Preparing for AWS Certified ML Engineer Associate Exam

Written on December 30, 2024

During the last half of December 2024, I managed to complete the AWS Certified Machine Learning Engineer - Associate exam. It was a remarkable journey. Since it is one of the newer exams, I thought of sharing what I learned along the way.

Why take this exam?

I wanted to take this exam for 2 main reasons:

  • Pick up a new topic: I wanted to prove to myself that I could still do heads-down studies and pick up a brand new topic. I don’t come from an AI/ML background. While I’ve had exposure to it through my work, it was superficial. I wanted to drill in deep and see how the algorithms operated.
  • Understand actual deployments: Most videos or tutorials on AI/ML teach about running training and checking a few test inputs. But what happens beyond that? How does an organization track and manage versions, monitor errors, and actually deploy a model? All of these things were unclear to me. I wanted to use this certification as a stepping stone to gain that knowledge.

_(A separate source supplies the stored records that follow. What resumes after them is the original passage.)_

/-- The end of a slot attempt: how it ends, the stacks that it touched (R55), and the number of its core store words whose
single-bit error was corrected (R336). -/
structure SlotOutcome where
  how : SlotEnd
  touched : BitVec 8
  corrected : BitVec 32
  deriving DecidableEq, Repr

/-- What the tests and training of a start stage found (chapter 14): the environment's part of STAGE_END. Stacks that
fail training, the failed full trainings of a port before a good one or the last, the hard repairs that fail by their place
in the record, fuse copies that disagree, cores that fail a digest or a test twice, and so on; `rngBad` says that a generator
instance failed its known answer (R288). -/
structure StageOut where
  fuseApertureOk : Bool
  fuseMapOk : Bool
  rowsBad : List (BitVec 10)
  calOk : Bool
  stackSavedBad : BitVec 8
  stackBad : BitVec 8
  portSavedBad : BitVec 24
  portFails : List (Fin 24 × BitVec 2)
  lanesBad : List (Fin 24 × BitVec 5)
  repairsBad : List (BitVec 16)
  digestBad : List (BitVec 10)
  testBad : List (BitVec 10)
  updBad : BitVec 8
  unitsBad : BitVec 4
  rngBad : Bool
  firstFailed : Bool
  deriving DecidableEq, Repr

/-- What was in training or in test when a stage watchdog expired (Table 14.6), and the copies of the persistent block that
the fault left damaged (R459): bit 0 the copy last written, bit 1 the other. -/
structure StageHang where
  stackSaved : BitVec 8
  stackFull : BitVec 8
  portSaved : BitVec 24
  portFull : BitVec 24
  core : Option (BitVec 10)
  badCopies : BitVec 2
  deriving DecidableEq, Repr

/-- A fault of the Shell (R504): what it met in a start, and the processor that failed; none is the Welfy watchdog. -/
structure ShellEvent where
  hang : StageHang
  scp : Option (BitVec 2)
  deriving DecidableEq, Repr

/-- Power at a connector: its voltage in 10 mV, and the copies of the persistent block that the start finds damaged, as in
`StageHang`. -/
structure PowerOn where
  volts : BitVec 16
  badCopies : BitVec 2
  deriving DecidableEq, Repr

/-- The bits of a store to MBX_DB that is no ACK: bits [7:6], 1 or a reserved 0 or 3, and the reserved bits (R421). -/
structure DoorbellStore where
  action : BitVec 2
  rsv : BitVec 24
  deriving DecidableEq, Repr

/-- A command in a mailbox, and what the device observes when it runs it. -/
structure Observed (α : Type) where
  box : BitVec 6
  seen : α
  deriving DecidableEq, Repr

/-- A buffered word that is written back, with the lanes in error on the first burst of its read and on the retry. -/
structure WordRead where
  word : BitVec 33
  first : List (BitVec 7)
  retry : List (BitVec 7)
  deriving DecidableEq, Repr

/-- Symbol errors of one code word of a read: the lanes in error on the first burst and on the retry (R348, R349). -/
structure ReadFault where
  word : BitVec 8
  first : List (BitVec 7)
  retry : List (BitVec 7)
  deriving DecidableEq, Repr

/-- What an I3C read names (R571). -/
inductive I3cSel where
  | identity (off : BitVec 11)
  | bootState | thmDie | hbmThermAll | pwrAvg
  deriving DecidableEq, Repr

/-- An SPDM request: the secured session that carries it, its version byte, its two parameters and the rest. -/
structure SpdmReq where
  session : Option (BitVec 32)
  version : BitVec 8
  param1 : BitVec 8
  param2 : BitVec 8
  body : List Byte
  deriving DecidableEq, Repr

/-- A report to the Loupe combiner (R242 to R246): its STAT_TAG or TENSOR_ID, whether it is a drain's statistics (TE_out,
the FP32 values in units of 2^TE_out, a tile status word) or counts alone, the seven counts (blocks, saturated,
underflow, fallback, quota misses, exhaustion, non-finite), and whether a recompute rerun sent it (R243). -/
structure ReportArg where
  id : BitVec 32
  drain : Bool
  te : BitVec 8
  values : List (BitVec 32)
  tile : BitVec 32
  counts : List (BitVec 32)
  rerun : Bool
  deriving DecidableEq, Repr
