-- ==== Sys2Proof/Machine/Boot.lean ====
section
/-! DEFINITION. Bring-up (chapter 14), with the parts of chapters 15 to 18 that a start runs: firmware images and their
verification, the core map, the stages, firmware and aperture commands, and the management connector. -/

namespace Sys2Proof.Machine

/-! ### Firmware images (Table 17.1, R546) -/

def asciiBytes (x : String) : List Byte := x.toList.map (fun c => BitVec.ofNat 8 c.toNat)

/-- Component `i` of an image: kind, offset, length, digest. -/
def imageComponent (im : List Byte) (i : Nat) : Nat × Nat × Nat × List Byte :=
  let e := slice im (64 + 48 * i) 48
  (u8At e 0, u32At e 8, u32At e 12, slice e 16 32)

/-- Bytes of the component of a kind (1 stage two, 2 Welfy, 3 sequencer, 4 update-engine programs). -/
def componentBytes (im : List Byte) (kind : Nat) : List Byte :=
  match (List.range 4).find? (fun i => (imageComponent im i).1 == kind) with
  | some i => let c := imageComponent im i; slice im c.2.1 c.2.2.1
  | none => []

def componentDigest (im : List Byte) (kind : Nat) : List Byte :=
  match (List.range 4).find? (fun i => (imageComponent im i).1 == kind) with
  | some i => (imageComponent im i).2.2.2
  | none => List.replicate 32 0

/-- An image is malformed when its header or component table breaks Table 17.1, or when it is longer than a bank (R34)
(IMAGE_INVALID). -/
def imageMalformed (im : List Byte) : Bool :=
  im.length < 16384 || decide (96 * 2 ^ 20 < im.length) || u32At im 0 != 0x4D495746 || u16At im 4 != 1 || decide (63 < u16At im 6)
    || u32At im 28 != 4 || !zeroBytes im 32 32 || !zeroBytes im 15968 416
    || (List.range 4).any (fun i =>
      let c := imageComponent im i
      c.1 != i + 1 || !zeroBytes im (64 + 48 * i + 1) 7 || decide (c.2.1 < 16384)
        || decide (im.length < c.2.1 + c.2.2.1))

/-- The signatures of R546: the vendor's, and the owner's where a key is enrolled; a broken owner record is an
enrolment that no image satisfies (R549). -/
def State.imageSigned (s : State) (im : List Byte) : Bool :=
  slhVerify slhSmall Config.firmwareKey (asciiBytes "V9T-FW") (slice im 0 256) (slice im 256 7856)
    && s.sec.ownerMacOk && s.sec.ownerCounter == s.sec.ownerFuse
    && match s.sec.ownerKey with
      | some k => slhVerify slhSmall k (asciiBytes "V9T-FW") (slice im 0 256) (slice im 8112 7856)
      | none => true

/-- Whether the component of a kind matches its digest. -/
def componentOk (im : List Byte) (kind : Nat) : Bool := sha256 (componentBytes im kind) == componentDigest im kind

/-- Verification of a whole image (R546) over a list of component kinds: none when it verifies. -/
def State.imageVerdict (s : State) (im : List Byte) (kinds : List Nat) : Option Status :=
  if imageMalformed im then some .imageInvalid
  else if !s.imageSigned im then some .sigInvalid
  else if u16At im 6 < s.sec.svnFloor then some .imageInvalid
  else if kinds.any (fun k => !componentOk im k) then some .imageInvalid
  else none

/-- A failed verification counts, whatever its status (R546), and sets its sticky bit. -/
def State.imageFailed (s : State) (im : List Byte) (x : Status) : State :=
  let s1 := s.bump Reg.SEC_CNT_SIG_FAIL 1
  if x = .sigInvalid then s1.stick Reg.SEC_STATUS 0
  else if u16At im 6 < s.sec.svnFloor then s1.stick Reg.SEC_STATUS 1 else s1

/-! ### The core map (R22, R23, R455) -/

/-- Mesh hops between two physical cores. -/
def hops (p q : Nat) : Nat :=
  let d := fun a b => if a < b then b - a else a - b
  d (p % 34) (q % 34) + d (p / 34) (q / 34)

/-- The core of a rising list with the fewest hops from `p`, the lowest index among equals (R23). -/
def nearest (p : Nat) (qs : List Nat) : Option Nat :=
  qs.foldl (fun best q =>
    match best with
    | none => some q
    | some b => if hops p q < hops p b then some q else some b) none

/-- The free spare that takes the place of `p` (R23). -/
def State.chooseSpare (s : State) (p : Nat) : Option Nat := nearest p s.freeSpares

/-- The logical table from the fuses and the recorded replacements (R455, steps 1 and 2). A core that an earlier start or
a hard failure mapped out holds no number (R456). -/
def logicalTable (coreMap : BitVec 544) (replacements : List (Nat × Nat × Nat)) (mappedOut : List Nat) : Tab Nat :=
  let enabled := (List.range 544).filter (fun p => coreMap.getLsbD p)
  let base := (List.range enabled.length).zip enabled
  (replacements.foldl (fun t r => tset t r.1 r.2.2) base).filter (fun e => !mappedOut.contains e.2)

/-- A core mapped out in a start (R455, step 3; R456): a core that holds a logical number is replaced by the spare of
R23, which is recorded; without a free spare its number stays without a core. Journal reason 1 digest, 2 self-test. -/
def State.mapOut (s : State) (p reason : Nat) : State :=
  let s0 := s.persist (fun b => { b with
    mappedOut := if b.mappedOut.contains p then b.mappedOut else b.mappedOut ++ [p], cntMapout := satAdd b.cntMapout 1 })
  let s1 := s0.stick Reg.BOOT_STATUS 3
  match s.logicalOf p with
  | none => s1
  | some l =>
    match s1.chooseSpare p with
    | none => { s1 with boot := { s1.boot with logical := s1.boot.logical.filter (fun e => e.1 != l) } }
    | some q =>
      let s3 := s1.journal 0x04 0 (toLe 2 l ++ toLe 2 p ++ toLe 2 q ++ toLe 1 reason)
      let s4 := s3.persist (fun b => { b with replacements := b.replacements ++ [(l, p, q)] })
      { s4 with boot := { s4.boot with logical := tset s4.boot.logical l q } }

def State.mapOuts (s : State) (reason : Nat) : List Nat → State
  | [] => s
  | p :: ps => (if s.boot.persist.mappedOut.contains p then s else s.mapOut p reason).mapOuts reason ps

/-! ### Stage 0 and the journal rules (R442, R460, R461) -/

/-- A temperature threshold, 3 degrees lower with default calibration (R478). -/
def State.threshold (s : State) (t : Nat) : Nat := if s.phys.calDefault then t - 3 else t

In your case, you may have similar motives. You may want to signal to the market that you are capable and potentially make a career switch. Whatever it is, gain clarity on the “why”. This is what will sustain you through the journey.

Who should take this exam?

Unlike other AWS Associate exams, this one is different. Apart from AWS services, you will definitely need to have working knowledge of machine learning and AI concepts. If you would like to take this exam, my suggestion is to try a significant number of machine learning algorithms in a hands-on lab environment. This will give you an intuitive understanding of how the algorithms work and the kinds of parameters that affect their operation. A significant focus of the exam is to optimize the ML pipeline. This includes things like feature engineering, dimensionality reduction, hyperparameter tuning, and so on. If you have tried hands-on programming assignments, the concepts are easier to grasp and you’ll have a better shot at figuring out the right answers.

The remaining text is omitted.